* _Problem statement_:
In the listing below, start your output at the line with "stage := .classifying" and end it after the line with "def puntEntry (f", copying every line exactly.
---- Data shown
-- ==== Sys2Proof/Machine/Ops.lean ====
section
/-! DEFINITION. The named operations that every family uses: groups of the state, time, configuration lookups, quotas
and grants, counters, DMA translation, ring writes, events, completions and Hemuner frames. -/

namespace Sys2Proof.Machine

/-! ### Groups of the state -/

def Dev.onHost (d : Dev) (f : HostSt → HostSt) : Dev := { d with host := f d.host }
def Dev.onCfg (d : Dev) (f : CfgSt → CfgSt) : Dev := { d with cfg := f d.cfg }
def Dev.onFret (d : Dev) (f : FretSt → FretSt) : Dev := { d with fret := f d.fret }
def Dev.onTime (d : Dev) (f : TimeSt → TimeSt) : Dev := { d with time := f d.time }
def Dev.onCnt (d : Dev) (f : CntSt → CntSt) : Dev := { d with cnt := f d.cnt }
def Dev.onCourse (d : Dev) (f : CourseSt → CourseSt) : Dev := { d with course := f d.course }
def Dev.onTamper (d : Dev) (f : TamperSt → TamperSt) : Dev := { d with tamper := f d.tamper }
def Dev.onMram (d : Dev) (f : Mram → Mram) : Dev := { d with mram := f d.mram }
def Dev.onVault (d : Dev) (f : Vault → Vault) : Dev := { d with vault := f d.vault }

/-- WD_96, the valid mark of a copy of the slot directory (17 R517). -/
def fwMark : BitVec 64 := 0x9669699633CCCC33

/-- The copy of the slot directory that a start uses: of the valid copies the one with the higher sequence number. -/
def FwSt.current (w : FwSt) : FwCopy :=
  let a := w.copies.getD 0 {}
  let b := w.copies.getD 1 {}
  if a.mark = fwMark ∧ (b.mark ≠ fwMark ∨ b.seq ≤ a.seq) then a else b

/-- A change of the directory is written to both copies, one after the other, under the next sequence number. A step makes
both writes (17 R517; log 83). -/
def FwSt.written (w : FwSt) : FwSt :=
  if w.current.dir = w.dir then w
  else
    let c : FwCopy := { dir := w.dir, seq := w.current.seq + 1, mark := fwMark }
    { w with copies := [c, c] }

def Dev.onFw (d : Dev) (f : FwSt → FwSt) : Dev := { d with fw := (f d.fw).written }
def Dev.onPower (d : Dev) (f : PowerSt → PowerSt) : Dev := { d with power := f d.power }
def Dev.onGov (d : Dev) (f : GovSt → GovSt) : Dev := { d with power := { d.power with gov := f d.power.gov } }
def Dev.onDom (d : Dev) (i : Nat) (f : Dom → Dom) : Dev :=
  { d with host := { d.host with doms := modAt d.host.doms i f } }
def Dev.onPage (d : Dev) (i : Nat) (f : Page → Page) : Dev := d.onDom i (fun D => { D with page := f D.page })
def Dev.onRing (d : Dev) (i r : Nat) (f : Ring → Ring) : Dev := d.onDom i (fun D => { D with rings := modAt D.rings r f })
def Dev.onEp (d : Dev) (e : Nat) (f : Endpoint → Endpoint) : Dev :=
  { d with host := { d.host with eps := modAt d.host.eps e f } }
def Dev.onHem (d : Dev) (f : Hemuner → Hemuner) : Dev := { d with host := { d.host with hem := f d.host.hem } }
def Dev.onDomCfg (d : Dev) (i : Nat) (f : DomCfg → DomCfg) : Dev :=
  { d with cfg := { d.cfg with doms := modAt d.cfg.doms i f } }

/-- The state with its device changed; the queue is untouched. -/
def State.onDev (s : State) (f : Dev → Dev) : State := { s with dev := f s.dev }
--------
---- Data shown
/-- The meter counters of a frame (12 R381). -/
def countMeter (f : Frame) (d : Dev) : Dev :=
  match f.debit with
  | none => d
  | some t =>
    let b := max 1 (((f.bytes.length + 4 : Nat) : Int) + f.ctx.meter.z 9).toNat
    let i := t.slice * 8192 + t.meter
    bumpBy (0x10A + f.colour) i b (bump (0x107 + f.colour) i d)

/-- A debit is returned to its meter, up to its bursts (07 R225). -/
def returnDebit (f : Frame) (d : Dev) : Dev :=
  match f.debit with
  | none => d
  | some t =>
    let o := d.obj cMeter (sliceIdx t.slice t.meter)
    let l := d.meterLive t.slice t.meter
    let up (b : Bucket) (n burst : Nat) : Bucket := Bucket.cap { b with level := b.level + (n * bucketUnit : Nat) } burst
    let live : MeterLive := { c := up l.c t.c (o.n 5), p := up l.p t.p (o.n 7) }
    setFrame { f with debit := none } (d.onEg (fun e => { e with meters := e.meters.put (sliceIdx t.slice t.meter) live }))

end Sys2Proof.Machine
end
--------
---- Data shown
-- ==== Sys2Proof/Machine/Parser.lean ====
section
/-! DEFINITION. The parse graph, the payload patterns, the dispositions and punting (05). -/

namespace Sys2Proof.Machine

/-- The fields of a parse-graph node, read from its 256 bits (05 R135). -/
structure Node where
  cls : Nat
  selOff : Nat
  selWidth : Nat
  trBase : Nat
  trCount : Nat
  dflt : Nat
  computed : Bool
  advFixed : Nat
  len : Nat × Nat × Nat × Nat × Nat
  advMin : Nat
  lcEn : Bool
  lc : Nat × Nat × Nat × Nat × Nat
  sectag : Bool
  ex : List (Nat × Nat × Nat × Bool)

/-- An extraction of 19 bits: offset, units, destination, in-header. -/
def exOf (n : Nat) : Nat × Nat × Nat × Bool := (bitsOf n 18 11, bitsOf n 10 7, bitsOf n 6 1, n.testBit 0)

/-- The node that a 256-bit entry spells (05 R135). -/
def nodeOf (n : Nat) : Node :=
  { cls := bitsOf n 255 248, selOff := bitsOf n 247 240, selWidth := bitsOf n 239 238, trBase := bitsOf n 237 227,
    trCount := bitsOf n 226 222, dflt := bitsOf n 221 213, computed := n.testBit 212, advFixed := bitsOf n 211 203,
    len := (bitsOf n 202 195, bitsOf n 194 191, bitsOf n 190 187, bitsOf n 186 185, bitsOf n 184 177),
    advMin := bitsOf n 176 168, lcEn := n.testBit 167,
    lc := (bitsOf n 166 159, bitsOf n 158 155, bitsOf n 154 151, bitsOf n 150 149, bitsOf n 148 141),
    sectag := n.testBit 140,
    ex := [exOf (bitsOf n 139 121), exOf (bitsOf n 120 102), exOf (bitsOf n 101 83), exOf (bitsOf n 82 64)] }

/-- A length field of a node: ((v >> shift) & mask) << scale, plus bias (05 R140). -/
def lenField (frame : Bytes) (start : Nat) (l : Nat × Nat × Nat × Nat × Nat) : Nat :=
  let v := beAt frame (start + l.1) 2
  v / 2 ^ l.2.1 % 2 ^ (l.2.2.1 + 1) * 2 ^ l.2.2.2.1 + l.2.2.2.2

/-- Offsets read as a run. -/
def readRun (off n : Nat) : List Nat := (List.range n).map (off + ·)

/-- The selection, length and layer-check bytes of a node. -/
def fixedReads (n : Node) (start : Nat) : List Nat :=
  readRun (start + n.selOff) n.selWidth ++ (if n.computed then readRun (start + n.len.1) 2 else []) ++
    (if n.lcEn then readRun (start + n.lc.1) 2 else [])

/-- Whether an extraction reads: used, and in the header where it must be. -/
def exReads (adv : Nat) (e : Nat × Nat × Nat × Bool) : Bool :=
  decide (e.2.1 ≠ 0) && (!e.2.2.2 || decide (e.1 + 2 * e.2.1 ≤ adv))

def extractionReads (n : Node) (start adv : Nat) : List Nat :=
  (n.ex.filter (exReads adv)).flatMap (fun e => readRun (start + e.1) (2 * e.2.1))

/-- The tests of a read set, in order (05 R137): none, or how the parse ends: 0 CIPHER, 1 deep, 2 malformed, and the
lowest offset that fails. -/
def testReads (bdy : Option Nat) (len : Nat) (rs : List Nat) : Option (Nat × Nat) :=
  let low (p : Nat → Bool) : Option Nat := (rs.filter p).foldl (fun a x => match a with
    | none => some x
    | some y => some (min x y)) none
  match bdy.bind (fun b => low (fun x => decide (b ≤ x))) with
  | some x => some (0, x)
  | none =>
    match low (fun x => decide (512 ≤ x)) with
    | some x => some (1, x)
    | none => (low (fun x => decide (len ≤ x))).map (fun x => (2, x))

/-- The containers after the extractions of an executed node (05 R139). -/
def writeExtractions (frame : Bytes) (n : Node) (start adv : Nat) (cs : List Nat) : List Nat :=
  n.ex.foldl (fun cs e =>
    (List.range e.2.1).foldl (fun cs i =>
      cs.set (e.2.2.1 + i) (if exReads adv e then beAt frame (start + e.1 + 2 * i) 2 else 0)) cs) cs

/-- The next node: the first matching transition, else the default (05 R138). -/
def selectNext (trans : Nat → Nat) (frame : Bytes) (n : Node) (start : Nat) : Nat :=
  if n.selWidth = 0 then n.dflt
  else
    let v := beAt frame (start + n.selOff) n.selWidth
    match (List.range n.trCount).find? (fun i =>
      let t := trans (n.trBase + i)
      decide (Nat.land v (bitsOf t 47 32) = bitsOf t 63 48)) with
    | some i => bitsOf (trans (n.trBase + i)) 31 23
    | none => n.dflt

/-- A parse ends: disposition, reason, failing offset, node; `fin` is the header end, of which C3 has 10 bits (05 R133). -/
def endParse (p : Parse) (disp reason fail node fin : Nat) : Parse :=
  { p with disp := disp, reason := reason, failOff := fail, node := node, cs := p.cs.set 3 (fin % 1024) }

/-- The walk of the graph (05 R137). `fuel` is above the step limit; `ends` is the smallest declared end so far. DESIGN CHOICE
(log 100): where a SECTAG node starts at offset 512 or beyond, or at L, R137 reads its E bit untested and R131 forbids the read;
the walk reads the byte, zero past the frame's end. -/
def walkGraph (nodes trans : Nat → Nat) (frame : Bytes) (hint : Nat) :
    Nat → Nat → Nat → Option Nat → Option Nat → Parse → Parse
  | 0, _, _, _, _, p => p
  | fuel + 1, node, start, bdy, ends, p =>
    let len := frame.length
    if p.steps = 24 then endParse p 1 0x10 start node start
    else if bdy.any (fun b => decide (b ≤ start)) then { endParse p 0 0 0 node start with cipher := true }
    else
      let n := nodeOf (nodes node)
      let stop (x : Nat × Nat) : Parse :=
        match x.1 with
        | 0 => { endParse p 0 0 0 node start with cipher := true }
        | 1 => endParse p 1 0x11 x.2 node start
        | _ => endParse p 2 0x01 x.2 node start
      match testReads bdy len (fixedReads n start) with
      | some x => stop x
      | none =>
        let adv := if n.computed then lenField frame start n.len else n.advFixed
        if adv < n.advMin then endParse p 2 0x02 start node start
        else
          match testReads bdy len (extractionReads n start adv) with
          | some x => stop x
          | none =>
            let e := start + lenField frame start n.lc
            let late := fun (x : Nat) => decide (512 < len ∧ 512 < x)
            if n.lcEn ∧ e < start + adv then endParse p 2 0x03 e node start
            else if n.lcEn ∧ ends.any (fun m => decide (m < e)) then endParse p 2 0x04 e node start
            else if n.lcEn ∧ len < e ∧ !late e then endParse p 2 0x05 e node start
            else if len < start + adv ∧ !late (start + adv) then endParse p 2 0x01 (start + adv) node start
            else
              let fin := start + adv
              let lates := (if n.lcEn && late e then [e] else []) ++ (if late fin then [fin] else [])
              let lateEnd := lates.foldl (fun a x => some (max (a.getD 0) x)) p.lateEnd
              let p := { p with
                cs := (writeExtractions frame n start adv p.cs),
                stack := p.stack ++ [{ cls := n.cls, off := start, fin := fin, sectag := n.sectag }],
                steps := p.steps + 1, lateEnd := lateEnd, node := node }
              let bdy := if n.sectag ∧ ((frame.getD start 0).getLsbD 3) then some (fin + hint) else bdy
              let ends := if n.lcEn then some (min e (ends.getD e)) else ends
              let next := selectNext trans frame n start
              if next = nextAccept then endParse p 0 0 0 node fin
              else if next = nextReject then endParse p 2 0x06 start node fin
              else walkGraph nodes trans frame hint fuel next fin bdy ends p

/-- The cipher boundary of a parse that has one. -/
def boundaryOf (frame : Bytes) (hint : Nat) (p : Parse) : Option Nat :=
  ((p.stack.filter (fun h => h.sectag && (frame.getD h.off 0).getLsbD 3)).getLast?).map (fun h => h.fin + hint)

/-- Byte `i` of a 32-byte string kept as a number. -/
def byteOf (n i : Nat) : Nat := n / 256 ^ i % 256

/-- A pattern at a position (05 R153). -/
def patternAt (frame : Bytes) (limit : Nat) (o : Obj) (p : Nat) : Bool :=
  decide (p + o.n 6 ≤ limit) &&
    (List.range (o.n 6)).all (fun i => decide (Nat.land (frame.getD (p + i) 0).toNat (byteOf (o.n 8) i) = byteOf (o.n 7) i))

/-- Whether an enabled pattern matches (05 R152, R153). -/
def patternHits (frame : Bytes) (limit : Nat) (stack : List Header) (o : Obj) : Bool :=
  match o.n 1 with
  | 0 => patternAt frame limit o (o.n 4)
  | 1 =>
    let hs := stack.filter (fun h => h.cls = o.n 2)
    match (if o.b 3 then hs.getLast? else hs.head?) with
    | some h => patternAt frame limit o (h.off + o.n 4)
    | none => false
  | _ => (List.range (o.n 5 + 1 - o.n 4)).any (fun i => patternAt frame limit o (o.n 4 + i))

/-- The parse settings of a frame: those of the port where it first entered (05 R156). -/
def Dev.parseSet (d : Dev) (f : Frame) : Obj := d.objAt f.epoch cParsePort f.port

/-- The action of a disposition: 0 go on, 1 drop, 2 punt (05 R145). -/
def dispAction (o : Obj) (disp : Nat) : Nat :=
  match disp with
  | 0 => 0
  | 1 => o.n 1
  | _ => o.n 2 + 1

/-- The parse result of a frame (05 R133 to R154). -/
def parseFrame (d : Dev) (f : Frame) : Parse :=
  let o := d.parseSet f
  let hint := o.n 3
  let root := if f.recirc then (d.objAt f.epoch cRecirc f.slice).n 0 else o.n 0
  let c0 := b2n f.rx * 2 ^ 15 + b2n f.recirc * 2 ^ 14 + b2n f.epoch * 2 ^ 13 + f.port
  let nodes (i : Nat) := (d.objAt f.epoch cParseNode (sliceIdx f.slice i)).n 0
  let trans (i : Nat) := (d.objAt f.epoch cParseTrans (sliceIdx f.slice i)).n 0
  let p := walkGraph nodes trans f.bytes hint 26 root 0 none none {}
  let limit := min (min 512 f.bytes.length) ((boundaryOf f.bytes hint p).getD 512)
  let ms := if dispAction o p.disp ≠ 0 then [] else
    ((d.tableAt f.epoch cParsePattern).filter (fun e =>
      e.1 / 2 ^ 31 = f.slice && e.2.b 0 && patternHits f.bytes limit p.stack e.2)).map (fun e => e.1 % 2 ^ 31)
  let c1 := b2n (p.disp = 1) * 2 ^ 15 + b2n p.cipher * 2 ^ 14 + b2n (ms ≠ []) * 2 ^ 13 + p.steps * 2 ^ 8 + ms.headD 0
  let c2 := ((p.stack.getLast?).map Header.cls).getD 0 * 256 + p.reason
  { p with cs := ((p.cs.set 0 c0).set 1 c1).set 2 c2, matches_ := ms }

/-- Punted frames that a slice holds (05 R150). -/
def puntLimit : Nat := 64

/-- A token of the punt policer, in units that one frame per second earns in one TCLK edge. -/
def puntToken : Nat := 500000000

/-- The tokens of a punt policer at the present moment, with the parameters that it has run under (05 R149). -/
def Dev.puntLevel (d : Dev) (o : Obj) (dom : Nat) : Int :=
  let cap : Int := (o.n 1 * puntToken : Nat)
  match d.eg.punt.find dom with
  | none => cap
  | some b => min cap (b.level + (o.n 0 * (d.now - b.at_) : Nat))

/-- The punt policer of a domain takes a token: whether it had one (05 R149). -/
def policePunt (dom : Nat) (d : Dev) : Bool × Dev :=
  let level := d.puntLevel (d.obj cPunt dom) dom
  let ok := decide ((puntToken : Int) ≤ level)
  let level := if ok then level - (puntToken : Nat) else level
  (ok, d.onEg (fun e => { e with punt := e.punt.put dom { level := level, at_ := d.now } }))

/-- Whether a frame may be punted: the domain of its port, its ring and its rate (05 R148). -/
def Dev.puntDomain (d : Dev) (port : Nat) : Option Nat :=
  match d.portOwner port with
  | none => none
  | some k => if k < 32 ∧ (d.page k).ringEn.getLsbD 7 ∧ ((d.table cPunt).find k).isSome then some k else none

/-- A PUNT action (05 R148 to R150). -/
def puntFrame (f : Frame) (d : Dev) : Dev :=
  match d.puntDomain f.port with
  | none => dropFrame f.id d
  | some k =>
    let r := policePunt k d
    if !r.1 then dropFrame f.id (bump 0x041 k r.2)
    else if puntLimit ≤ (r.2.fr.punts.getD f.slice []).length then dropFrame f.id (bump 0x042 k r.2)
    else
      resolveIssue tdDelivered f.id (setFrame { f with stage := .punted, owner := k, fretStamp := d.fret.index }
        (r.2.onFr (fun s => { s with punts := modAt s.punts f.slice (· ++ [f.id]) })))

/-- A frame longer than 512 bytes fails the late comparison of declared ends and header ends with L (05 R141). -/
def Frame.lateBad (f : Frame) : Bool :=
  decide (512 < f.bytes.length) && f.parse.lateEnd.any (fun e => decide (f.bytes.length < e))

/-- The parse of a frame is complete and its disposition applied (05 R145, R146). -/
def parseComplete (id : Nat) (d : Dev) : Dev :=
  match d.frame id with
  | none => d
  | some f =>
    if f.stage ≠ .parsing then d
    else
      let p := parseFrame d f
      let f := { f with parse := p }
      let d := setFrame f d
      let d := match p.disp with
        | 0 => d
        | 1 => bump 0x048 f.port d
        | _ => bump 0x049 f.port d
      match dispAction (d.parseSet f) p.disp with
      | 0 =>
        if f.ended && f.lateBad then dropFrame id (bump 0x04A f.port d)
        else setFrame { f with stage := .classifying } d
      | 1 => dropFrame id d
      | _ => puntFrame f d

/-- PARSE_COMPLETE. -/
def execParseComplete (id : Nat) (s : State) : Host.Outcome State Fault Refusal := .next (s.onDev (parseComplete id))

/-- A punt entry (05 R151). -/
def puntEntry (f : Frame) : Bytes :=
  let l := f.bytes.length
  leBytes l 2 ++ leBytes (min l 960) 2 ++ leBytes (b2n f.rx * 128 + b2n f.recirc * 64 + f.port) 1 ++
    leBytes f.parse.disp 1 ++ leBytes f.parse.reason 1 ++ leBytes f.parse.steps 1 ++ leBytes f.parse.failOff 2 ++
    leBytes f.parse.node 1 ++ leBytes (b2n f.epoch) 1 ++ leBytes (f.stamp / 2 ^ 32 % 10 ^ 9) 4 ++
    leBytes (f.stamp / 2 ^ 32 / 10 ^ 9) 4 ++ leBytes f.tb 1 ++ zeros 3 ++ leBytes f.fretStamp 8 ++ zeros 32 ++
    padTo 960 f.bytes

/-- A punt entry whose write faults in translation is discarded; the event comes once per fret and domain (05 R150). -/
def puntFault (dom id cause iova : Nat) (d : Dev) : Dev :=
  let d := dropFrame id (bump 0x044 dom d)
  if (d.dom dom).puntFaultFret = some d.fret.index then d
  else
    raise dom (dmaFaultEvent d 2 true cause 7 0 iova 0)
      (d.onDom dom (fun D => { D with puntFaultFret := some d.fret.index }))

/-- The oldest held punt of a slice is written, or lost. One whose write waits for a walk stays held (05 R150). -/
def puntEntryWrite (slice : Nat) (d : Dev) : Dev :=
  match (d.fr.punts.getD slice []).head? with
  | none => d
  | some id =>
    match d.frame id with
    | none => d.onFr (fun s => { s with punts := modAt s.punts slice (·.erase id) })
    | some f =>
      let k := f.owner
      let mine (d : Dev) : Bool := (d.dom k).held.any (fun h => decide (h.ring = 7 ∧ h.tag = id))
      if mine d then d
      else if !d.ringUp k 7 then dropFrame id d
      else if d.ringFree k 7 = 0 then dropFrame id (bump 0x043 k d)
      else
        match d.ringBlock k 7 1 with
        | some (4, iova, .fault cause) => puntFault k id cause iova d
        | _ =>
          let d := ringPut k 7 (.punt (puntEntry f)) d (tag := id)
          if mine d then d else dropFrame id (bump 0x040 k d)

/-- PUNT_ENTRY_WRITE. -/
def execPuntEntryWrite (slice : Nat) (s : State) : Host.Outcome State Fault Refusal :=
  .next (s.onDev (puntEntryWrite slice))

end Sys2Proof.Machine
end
--------
* _Response to this task_:
        else setFrame { f with stage := .classifying } d
      | 1 => dropFrame id d
      | _ => puntFrame f d

/-- PARSE_COMPLETE. -/
def execParseComplete (id : Nat) (s : State) : Host.Outcome State Fault Refusal := .next (s.onDev (parseComplete id))

/-- A punt entry (05 R151). -/
def puntEntry (f : Frame) : Bytes :=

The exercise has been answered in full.